Sunday, January 20, 2013

Tide Management and You

More somber thoughts, I'm afraid. 

Wasn't it a beautiful day, here in northern New Jersey?  Sunday is Combat Paper day for me, and I made the trip in good time (no police officers offering to punish me for doing 80 at times, in the 65 mph zone, thank you), with my customary stop at the neighborhood Starbux, for a couple cups of communal coffee for the folks at the Print Center.  I'd brought a nice little Pink Lady apple with me, and ate it as I drove the last few miles, on Rattlesnake Bridge Road.  It was crisp and tart.

The Print Center was bustling, and we had an informal meeting, to look over the Combat Paper-related events coming up between now and April.  Busy, busy, busy.  I have some writing to do, for an upcoming event in Teaneck.  (Me?) (Bizarre)  After soaking up all this data, I turned my attention to signing my three editions, earmarked for the Combat Paper archives.  I'm really pleased with the way the St.
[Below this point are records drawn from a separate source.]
-- ==== Sys2Proof/Certificates/Slice0/Obligations.lean ====
section
/-! DEFINITION. The statements for the provers: what the rules of spec/ say the machine does. -/

open Sys2Proof Sys2Proof.Machine

/-! ## Encoding -/

/-- R71 to R76: words written out bit by bit from the formats decode to the commands they stand for, and words with a
reserved opcode or a reserved bit are refused by name. -/
def Obligations.WordsDecodeAsTheFormatsSay : Prop :=
  decode 0b0001_1_1_00_00111100_00000100_00000101#32 = .ok (.init true true 0x3C#8 4#8 5#8) ∧
  decode 0b0001_0_1_00_00111100_00000100_00000101#32 = .ok (.init false true 0x3C#8 4#8 5#8) ∧
  decode 0b0010_000000000000_0000000000000001#32 = .ok (.start 1#16) ∧
  decode 0b0011_0000_10100101_0000000000000001#32 = .ok (.write 0xA5#8 1#16) ∧
  decode 0b0100_000000000000_0000000000000001#32 = .ok (.stop 1#16) ∧
  decode 0b0101_000000000000_0000000000000001#32 = .ok (.free 1#16) ∧
  decode 0b0000_000000000000_0000000000000000#32 = .error .reservedOp ∧
  decode 0b0110_000000000000_0000000000000000#32 = .error .reservedOp ∧
  decode 0b0001_1_1_01_00111100_00000100_00000101#32 = .error .reservedBits ∧
  decode 0b0010_000000000001_0000000000000001#32 = .error .reservedBits

/-- Decoding the word of a well-formed instruction gives the instruction back, every operand at every value. -/
def Obligations.DecodeOfEncodeIsTheInstruction : Prop :=
  ∀ i : Instr, i.wellFormed = true → decode (encode i) = .ok i

/-- Each legal word has one meaning and each command one word: encoding what a word decodes to gives the word back. -/
def Obligations.EncodeOfDecodeIsTheWord : Prop :=
  ∀ (w : Word) (i : Instr), decode w = .ok i → encode i = w

/-- R75, R76: the decoder accepts exactly the words whose opcode is 1 to 5 and whose reserved bits are zero. -/
def Obligations.DecoderAcceptsExactlyTheLegalWords : Prop :=
  ∀ w : Word, (∃ i : Instr, decode w = .ok i) ↔ wordWellFormed w = true

/-- R75: no word selects two rows of the decoding table. -/
def Obligations.DecodingRowsAreDisjoint : Prop :=
  ∀ w : Word, opcodeRows.Pairwise fun a b => ¬ (rowSelected a w = true ∧ rowSelected b w = true)

/-! ## Reset and the invariant -/

/-- R220: after reset the slot is empty, nothing is armed or pending, the sequencer is idle, the context fields and both
line shadows are without a value. -/
def Obligations.ResetLeavesTheSlotEmptyAndTheSequencerIdle : Prop :=
  ctxValid State.reset = false ∧ State.reset.ctx = none ∧ State.reset.armed = false ∧
  State.reset.irqPending = false ∧ State.reset.upc = .idle ∧ State.reset.sdaDrv = none ∧ State.reset.sclDrv = none ∧
  busyO State.reset = false ∧ stateO State.reset = none ∧ ackCountO State.reset = none

/-- The invariant holds after reset. -/
def Obligations.InvariantHoldsAtReset : Prop := inv State.reset = true

/-- Every step keeps the invariant. -/
def Obligations.EveryStepKeepsTheInvariant : Prop :=
  ∀ s t : State, inv s = true → step s = .next t → inv t = true

/-- R43, R44: after a step, a live context is in `Ready` with both lines written high, or in `Write` or `Stop` with both
written low. -/
def Obligations.CommandsLeaveTheContextAtRest : Prop :=
  ∀ (s t : State) (c : Context), inv s = true → step s = .next t → t.ctx = some c →
    t.upc = .idle ∧
    ((c.state = .ready ∧ t.sdaDrv = some true ∧ t.sclDrv = some true) ∨
     ((c.state = .write ∨ c.state = .stop) ∧ t.sdaDrv = some false ∧ t.sclDrv = some false))

/-- R180: the block never traps. Outside the states in which a micro-program has lost its context, a step answers a next
state, idle again and under the same configuration. -/
def Obligations.EveryStepEndsIdle : Prop :=
  ∀ s : State, lostContext s = false → ∃ t : State, step s = .next t ∧ t.upc = .idle ∧ t.cfg = s.cfg

/-- The model's choice of log entry 9: a step, and any command, stops with the fault `emptySlot` if and only if a
micro-program has lost its context; and no state that meets the invariant is such a state. -/
def Obligations.EmptySlotFaultsOnlyWhereNoRunGoes : Prop :=
  (∀ s : State, step s = .fault .emptySlot ↔ lostContext s = true) ∧
  (∀ (i : Instr) (s : State), exec i s = .fault .emptySlot ↔ lostContext s = true) ∧
  ∀ s : State, inv s = true → lostContext s = false

/-! ## The step -/

/-- R70, R75: when the host's next turn presents a word that decodes to a well-formed command, the step is the command's
meaning, the turn taken off the list. -/
def Obligations.StepRunsTheDecodedCommand : Prop :=
  ∀ (s : State) (w : Word) (rest : List HostTurn) (i : Instr),
    s.env.turns = .command w :: rest → decode w = .ok i → i.wellFormed = true →
    step s = exec i { s with env := { s.env with turns := rest } }

/-- R76: an illegal word answers `E_ILLEGAL_CMD` with the handle 0, changes no register but `cmd`, `resp` and `upc`, and
writes no line. -/
def Obligations.IllegalWordHasNoOtherEffect : Prop :=
  ∀ (s : State) (w : Word) (rest : List HostTurn),
    s.upc = .idle → inv s = true → s.env.turns = .command w :: rest → wordWellFormed w = false →
    ∃ t : State, step s = .next t ∧ RefusedFrame s t ∧ t.cmd = w ∧ t.resp = responseWord .illegalCmd 0#16 ∧
      fgTrace t = fgTrace s ++ [.cmd w, .resp .illegalCmd 0#16] ∧
      t.env = afterMoves 1 { s.env with turns := rest }

/-- R60, R226: in an idle turn of the host the foreground does nothing and the live context does not change: an edge raised
at `Idle` is at most served and ignored. -/
def Obligations.IdleTurnLeavesTheContextAlone : Prop :=
  ∀ s : State,
    s.upc = .idle → inv s = true → (s.env.turns = [] ∨ ∃ rest, s.env.turns = .idle :: rest) →
    ∃ t : State, step s = .next t ∧ RefusedFrame s t ∧ t.cmd = s.cmd ∧ t.resp = s.resp ∧ fgTrace t = fgTrace s ∧
      t.env = afterMoves 1 { s.env with turns := s.env.turns.tail }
Margaret's Dragon prints turned out -- the ink is lush, but not to the point of obscuring the image.  Maybe I should do more dragons?

Then I helped with some of the more devilish details of deconstructing a defunct uniform.  The seams are especially troublesome, so of course I like tackling them.  Talk around the table, as threads were being severed and strips of cloth were being clipped into smaller pieces, turned to Agent Orange, and similar military toxins that continue to leave their marks, long after the skirmish in question has been declared over.  Buried landmines.  Unexploded ordinance.  Depleted uranium.  That sort of thing.

And as we were talking, the customary pizza lunch arrived, and we all took a break, to savor some cheese and/or pepperoni.  I ate two slices, realizing that, aside from that crisp apple, these were my breakfast.  Whatever. 

But through all this, I felt like an actor who was only vaguely familiar with the play he was in.  I felt a kind of low-grade deadness inside, as though I'd swallowed something I thought was innocuous, but which has turned into a lurching, heavy, twisting thing writhing around in my chest cavity.  Grief, I think, is what it is.

And through all this camaraderie, I was unwillingly replaying Friday's weirdly clinical, furtive events, as the contents of a musician's life were hastily boxed up and carted away.  The tide comes in, the tide goes out.  I think I was so busy at the time, pawing through hastily-gathered papers and scores and CDs, that it didn't really register that these were a human being's possessions, only last week seemingly secure on their shelves, in their drawers.  The tide comes in, the tide goes out.  In this case, the ebbing took maybe an hour and a half, or two at most, and then the apartment was stripped bare.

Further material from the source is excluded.